THE DATA: Begin

/-- Channel 15 with a transfer of eight bytes from its feed to bench 11. -/
def feeding (st : Nat) : List (Nat × Fld × Nat) :=
  [(pDma 15, R.PG_CTL_EN, 1), (pDma 15, R.DMA_CTL_CLIENT, 0), (pDma 15, R.DMA_SRC_HI_SRC, 0x80000003), (pDma 15, R.DMA_DST_HI_DST, 0x80000002),
    (pDma 15, R.DMA_DST_LO_DST, 11 * 0x200000), (pDma 15, R.DMA_LEN_LEN, 8), (pDma 15, R.DMA_STAT_STATE, st)]

theorem witness_DmaChannels :
    (∃ s : State, s.dev.reachable = true ∧ s.dev.resets.contains (pDma 15) = false ∧ s.dev.dmaState 15 = 0 ∧ s.dev.dmaClient 15 = 0 ∧
      s.dev.dmaOn 15 = true ∧ s.dev.transferOk 15 = true ∧ s.dev.transferOk 0 = false ∧ s.grant = none ∧ (s.dmaSt 15).feed.length < 256) ∧
    (∃ s : State, s.dev.reachable = true ∧ s.dev.resets.contains (pDma 15) = false ∧ s.dev.dmaState 15 = 3 ∧ s.dev.dmaClient 15 = 0 ∧
      256 ≤ (s.dmaSt 15).feed.length) ∧
    (∃ s : State, s.dev.reachable = true ∧ s.grant = some 15 ∧ s.dev.dmaClient 15 = 0 ∧ (s.dmaSt 15).chain = false ∧
      dmaRegion (s.dev.dmaSrc 15) = .feed ∧ dmaRegion (s.dev.dmaDst 15) = .bench 11 0 ∧ s.dev.beatBytes 15 = 8 ∧
      s.dev.fld (pDma 15) R.DMA_LEN_LEN ≤ s.dev.fld (pDma 15) R.DMA_DONE_BYTES_BYTES + s.dev.beatBytes 15 ∧
      s.dev.flag (pDma 15) R.DMA_FLAGS_CHAIN = false) ∧
    ∃ s : State, s.dev.reachable = true ∧ s.dev.resets.contains (pDma 0) = false ∧ s.grant = some 0 ∧ s.dev.dmaOn 0 = true ∧
      s.dev.dmaClient 0 = 0 ∧ s.dev.dmaState 0 = 1 ∧ (s.dmaSt 0).chain = false ∧
      dmaRegion (s.dev.dmaSrc 0 + s.dev.fld (pDma 0) R.DMA_DONE_BYTES_BYTES) = .host 0 ∧ s.dev.flag pXlat R.XLAT_CTL_EN = false :=
  ⟨⟨running (feeding 0), by decide +kernel⟩,
    ⟨{ running (feeding 3) with host := { HostSide.init with dma := [(15, { DmaSt.init with feed := List.replicate 256 0 })] } },
      by decide +kernel⟩,
    ⟨{ running (feeding 1) with host := { HostSide.init with dma := [(15, { DmaSt.init with feed := [1, 2] })] } }, by decide +kernel⟩,
    running [(pDma 0, R.PG_CTL_EN, 1), (pDma 0, R.DMA_STAT_STATE, 1)], by decide +kernel⟩

theorem witness_EventSourcesOfPages :
    (∃ p : PageDef, pageDefAt 0x25F000 = some p ∧ offOf p 0x25F000 = 0 ∧ p.blk = .eng) ∧
      ∃ p : PageDef, pageDefAt 0x100000 = some p ∧ offOf p 0x100000 = 0 ∧ p.blk ≠ .eng :=
  ⟨⟨pageDefs[3], by decide +kernel⟩, pageDefs[2], by decide +kernel⟩

theorem witness_CheckersRaiseSources :
    ∃ (s : State) (x y : FaultHit), s.dev.reachable = true ∧ sourceAt x.src.toNat (0x1000 * x.page.toNat) = true ∧
      losesNothing x.src.toNat = true ∧ x.inj = false ∧ sourceAt 200 (0x1000 * 0x200) = false ∧ y.inj = true ∧
      sourceAt y.src.toNat (0x1000 * y.page.toNat) = true ∧ losesNothing y.src.toNat = true ∧
      s.dev.fld (0x1000 * y.page.toNat) R.PG_FLT_INJ_MODE ≠ 0 ∧ s.dev.flag (0x1000 * y.page.toNat) R.PG_FLT_INJ_CONT = false :=
  ⟨running [(pHaul 2, R.PG_FLT_INJ_MODE, 1)], ⟨22, 0x207, false⟩, ⟨168, 0x382, true⟩, by decide +kernel⟩
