-- ==== Sys2Proof/Machine/Port.lean ====
section
/-! DEFINITION. What each event of the outside world does: control-port reads and writes (R15, R17, R28), reset (R127, R129),
and what others do to data memory (R13 (d), R32, R49). -/

namespace Sys2Proof.Machine

/-- A write to CMD: the command the word decodes to, or ILLEGAL_COMMAND (R28, R114). -/
def runCommandWord (cw : CommandWord) (s : State) : StepResult :=
  match decode cw with
  | .ok i => exec i s
  | .error _ => .next (raiseFail .illegalCommand s)

/-- `WR off, data` (R14 (a), R17, R28). -/
def portWrite (size off : Nat) (data : Word) (s : State) : StepResult :=
  match slotAt size off with
  | none => .refused (.unsupportedAccess size off)
  | some .cmd => runCommandWord (commandWordOf data) s
  | some slot => .next (writeSlot s slot data)

/-- `RD off` (R14 (a), R17 (d), (e)): the value goes to the host, and no register changes. -/
def portRead (size off : Nat) (s : State) : StepResult :=
  match slotAt size off with
  | none => .refused (.unsupportedAccess size off)
  | some slot => .next { s with replies := s.replies ++ [readSlot s slot] }

/-- The reset state of the block (R31, R127); data memory and the outside world are not touched. -/
def resetBlock (s : State) : State :=
  { State.reset with
    mem := s.mem
    holes := s.holes
    platform := s.platform
    inbox := s.inbox
    replies := s.replies
    rivals := s.rivals
    observed := s.observed
    draws := s.draws }

/-- The passes over memory: CSUM reads only (`false`), COPY.* writes as well (`true`); the others make none (R32). -/
def passOf : Instr → Option Bool
  | .csum => some false
  | .copyB => some true
  | .copyW => some true
  | .copyF => some true
  | .accInit => none
  | .accUpd => none
  | .accPut => none
  | .accCmpeq => none
  | .renderOut => none
  | .renderRef => none
  | .renderAcc => none

/-- The first `n` destination words of a copy that reset cut short: each is its old value or the corresponding source
word, a free choice (R129; log 9). A word whose accesses memory does not admit keeps its old value. -/
def mixWords (s : State) : Nat → List Host.Cell
  | 0 => s.mem
  | n + 1 =>
    let a := s.src.toNat + 8 * n
    let d := s.dst.toNat + 8 * n
    if Config.abandonedWordWritten s.draws n && admits .read s.holes a && admits .write s.holes d then
      Memory.writeWord (mixWords s n) d (Memory.wordAt s.mem a)
    else mixWords s n

/-- Reset while the command of `cw` runs (R129): the registers take their reset values, and the destination of a copy is a
mixture. A word that starts no pass over memory leaves data memory alone. -/
def abandonCommand (cw : CommandWord) (s : State) : StepResult :=
  match decode cw with
  | .error _ => .next (resetBlock s)
  | .ok i =>
    match passOf i with
    | none => .next (resetBlock s)
    | some copy =>
      match entryCheck copy s with
      | some _ => .next (resetBlock s)
      | none =>
        if passCoversBlock copy s then .refused .bufferOverRegisterBlock
        else if copy then
          .next (resetBlock { s with mem := mixWords s (wordCount s.len), draws := s.draws + 1 })
        else .next (resetBlock s)

/-- What an event does. -/
def handle (ev : Event) (s : State) : StepResult :=
  match ev with
  | .wr size off data => portWrite size off data s
  | .rd size off => portRead size off s
  | .reset => .next (resetBlock s)
  | .cmdReset data => abandonCommand (commandWordOf data) s
  | .agent act => .next (performAct act s)
  | .race acts => .next { s with rivals := s.rivals ++ acts }

/-- The event at the head of the inbox is taken and handled; with none pending the block is idle and nothing changes (R141). -/
def takeEvent (s : State) : StepResult :=
  match s.inbox with
  | [] => .next s
  | ev :: rest => handle ev { s with inbox := rest }

/-- Put a CMD write of an instruction of the opcode table at the head of the inbox (log 11). -/
def withCommandFirst (s : State) (data : Word) : State := { s with inbox := .wr 8 0 data :: s.inbox }

end Sys2Proof.Machine
end

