/-- R104: the OUT of a successful COPY.* is the OUT that CSUM gives over the same source before the copy and after it, and over
the destination after it, where the destination may be read. -/
def Obligations.CopyAgreesWithCsum : Prop :=
  ∀ (i : Instr) (s : State), i ∈ [Instr.copyB, .copyW, .copyF] → entryCheck true s = none → hostKeeps true s →
    ∃ t u w, exec i s = .next t ∧ exec .csum s = .next u ∧ exec .csum t = .next w ∧ u.out = t.out ∧ w.out = t.out ∧
      (bufferAdmitted .read t.holes s.dst.toNat (wordCount s.len) →
        ∃ v, exec .csum { t with src := t.dst } = .next v ∧ v.out = t.out)

/-- R44 (c), R49 (a), R107: whatever other agents write during a COPY.*, as long as they leave the destination alone, OUT is the
fold of the words the destination holds afterwards: each word was read once and that value went both ways. -/
def Obligations.RacedCopyMatchesItsChecksum : Prop :=
  ∀ (i : Instr) (s t : State), i ∈ [Instr.copyB, .copyW, .copyF] → entryCheck true s = none →
    (∀ r ∈ s.rivals, ∀ a ∈ actWrites r.act, a < s.dst.toNat ∨ s.dst.toNat + s.len.toNat ≤ a) →
    exec i s = .next t →
    t.out = fold (Memory.wordsAt t.mem s.dst.toNat (wordCount s.len)) ∧ t.acc = t.out

/-- R47, R49 (b): another agent that reads a word during a COPY.* (eight bytes at one moment), in the destination or anywhere
else, sees the old word or the new one, whatever else is armed before and after, as long as no agent writes the word. -/
def Obligations.RacingReadSeesOldOrNewWord : Prop :=
  ∀ (i : Instr) (s t : State) (moment : Nat) (addr : Word) (earlier later : List Rival),
    i ∈ [Instr.copyB, .copyW, .copyF] → entryCheck true s = none → addr.toNat % 8 = 0 →
    s.rivals = earlier ++ (readOfWord moment addr ++ later) →
    (∀ r ∈ s.rivals, ∀ k < 8, actWrites r.act ≠ some (addr.toNat + k)) → exec i s = .next t →
    ∃ m ∈ [s.mem, t.mem], ∃ xs ys,
      t.observed = s.observed ++ (xs ++ ((List.range 8).map (fun k => Memory.byteAt m (addr.toNat + k)) ++ ys)) ∧
      xs.length = (earlier.filterMap fun r => actReads r.act).length

/-- R30 (c), R45: before completion the destination writes can become visible in any order: of any two words of the
destination, an agent can see the one new while the other is still old; at completion all are new. That the order is given by
armed acts is the model's convention (logs 7, 8). -/
def Obligations.WritesBecomeVisibleInAnyOrder : Prop :=
  ∀ (i : Instr) (s : State) (j k : Nat), i ∈ [Instr.copyB, .copyW, .copyF] → entryCheck true s = none →
    buffersValid true s → j < wordCount s.len → k < wordCount s.len → j ≠ k →
    s.rivals = { after := 2 * wordCount s.len, act := .perform (s.dst + BitVec.ofNat 64 (8 * j)) } ::
      (readOfWord (2 * wordCount s.len) (s.dst + BitVec.ofNat 64 (8 * j)) ++
        readOfWord (2 * wordCount s.len) (s.dst + BitVec.ofNat 64 (8 * k))) →
    ∃ t, exec i s = .next t ∧ t.status.ok = true ∧
      t.observed = s.observed ++ ((List.range 8).map (fun b => Memory.byteAt s.mem (s.src.toNat + 8 * j + b)) ++
        (List.range 8).map (fun b => Memory.byteAt s.mem (s.dst.toNat + 8 * k + b))) ∧
      Memory.wordsAt t.mem s.dst.toNat (wordCount s.len) = Memory.wordsAt s.mem s.src.toNat (wordCount s.len)

/-- R49 (c), R126: a COPY.* whose checks pass is stuck if data memory does not admit the read of some source word or the write
of some destination word (protection of either kind), and nothing is remapped meanwhile; it then reports no code. -/
def Obligations.CopyStuckAtHole : Prop :=
  ∀ (i : Instr) (s : State), i ∈ [Instr.copyB, .copyW, .copyF] → entryCheck true s = none →
    passCoversBlock true s = false → (∀ r ∈ s.rivals, actRemaps r.act = none) → ¬ buffersAdmitted true s s.holes →
    ∃ kind a, exec i s = .fault (.stuckAccess kind a) ∧ admits kind s.holes a = false

/-- R44, R49 (c), R126, R135, R140: a CSUM or COPY.* whose checks pass is stuck exactly at the first of its accesses that data
memory does not admit when the access is made, whatever is mapped, unmapped or protected meanwhile; else it completes. -/
def Obligations.PassStopsAtFirstRefusedAccess : Prop :=
  ∀ (i : Instr) (s : State) (copy : Bool), passOf i = some copy → entryCheck copy s = none →
    passCoversBlock copy s = false →
    (∀ kind a, firstRefused s 0 (passAccesses copy s) = some (kind, a) → exec i s = .fault (.stuckAccess kind a)) ∧
    (firstRefused s 0 (passAccesses copy s) = none → ∃ t, exec i s = .next t ∧ t.status.ok = true)

/-- R42, U8: where the register block is visible in the data space, CSUM and COPY.* over a buffer that covers a byte of it are
refused by name, once their checks pass. -/
def Obligations.BufferOverBlockRefused : Prop :=
  ∀ (i : Instr) (s : State) (copy : Bool), passOf i = some copy → entryCheck copy s = none →
    s.platform.blockInDataSpace = true → 0 < s.len.toNat →
    ((s.src.toNat < s.platform.base.toNat + 256 ∧ s.platform.base.toNat < s.src.toNat + s.len.toNat) ∨
     (copy = true ∧ s.dst.toNat < s.platform.base.toNat + 256 ∧ s.platform.base.toNat < s.dst.toNat + s.len.toNat)) →
    exec i s = .refused .bufferOverRegisterBlock

/-! ### Programs -/

/-- R82: a manual stream of fewer than 2^19 words ends in success with the fold of the words in OUT and their count in CNT, the
values a CSUM over a buffer holding them leaves. -/
def Obligations.ManualStreamEqualsFold : Prop :=
  ∀ (s : State) (gs : List WordGroup), 4 * gs.length < 2 ^ 19 →
    ∃ t, runEvents (pseudoStream gs) s = .next t ∧ t.status.ok = true ∧
      t.out = fold (gs.flatMap groupWords) ∧ t.cnt.toNat = 4 * gs.length ∧ t.mem = s.mem

/-- R65 CHECKSUM, R91: where the host keeps R48, the pseudo-instruction returns STATUS with OK = 1 and then the four scalars of the
fold of the source words. -/
def Obligations.ChecksumProgramReturnsFold : Prop :=
  ∀ (s : State) (src len : Word), entryCheck false { s with src := src, len := len } = none →
    hostKeeps false { s with src := src, len := len } →
    let f := fold (Memory.wordsAt s.mem src.toNat (wordCount len))
    ∃ t, pseudoChecksum src len s = .next t ∧
      t.replies = s.replies ++ [statusWord { ok := true, err := none, eq := s.status.eq }, f.a1, f.a2, f.b1, f.b2]

/-- R65 SAVEREF, R83: after a result is kept as the reference, ACC.CMPEQ reports equality. -/
def Obligations.SavedReferenceComparesEqual : Prop :=
  ∀ s : State, ∃ t u, pseudoSaveRef s = .next t ∧ t.ref = s.out ∧ t.out = s.out ∧
    exec .accCmpeq t = .next u ∧ u.status = { ok := true, err := none, eq := true }
end

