-- ==== Sys2Proof/Laws/Fold.lean ====
section
/-! SUPPORT. Folding in pieces (R71) and what a chunk contributes. -/

namespace Sys2Proof.Machine

/-- Folding a whole number of groups, then more (R71). -/
theorem foldFrom_append : ∀ (s : Accum) (u v : List Word), u.length % 4 = 0 →
    foldFrom s (u ++ v) = foldFrom (foldFrom s u) v
  | s, [], v, _ => by simp [foldFrom]
  | s, [_], v, h => by simp at h
  | s, [_, _], v, h => by simp at h
  | s, [_, _, _], v, h => by simp at h
  | s, w0 :: w1 :: w2 :: w3 :: ws, v, h => by
    simp only [List.length_cons] at h
    simp only [List.cons_append, foldFrom]
    exact foldFrom_append _ ws v (by omega)

@[simp] theorem foldFrom_nil (s : Accum) : foldFrom s [] = s := rfl

@[simp] theorem length_groupWords (g : WordGroup) : (groupWords g).length = 4 := rfl

@[simp] theorem foldFrom_groupWords (s : Accum) (g : WordGroup) : foldFrom s (groupWords g) = upd4 s g := rfl

end Sys2Proof.Machine
end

THE DATA: End

■ **YOUR ASSIGNMENT**:
Copy the stretch of the records above that runs from the line with "s.holes a = false" through the line with "def Obligations.PassStopsAtFirstRefusedAccess : Prop". Both end lines belong in the copy, and nothing else does.

■ **TASK OUTPUT**:
    ∃ kind a, exec i s = .fault (.stuckAccess kind a) ∧ admits kind s.holes a = false

/-- R44, R49 (c), R126, R135, R140: a CSUM or COPY.* whose checks pass is stuck exactly at the first of its accesses that data
memory does not admit when the access is made, whatever is mapped, unmapped or protected meanwhile; else it completes. -/
def Obligations.PassStopsAtFirstRefusedAccess : Prop :=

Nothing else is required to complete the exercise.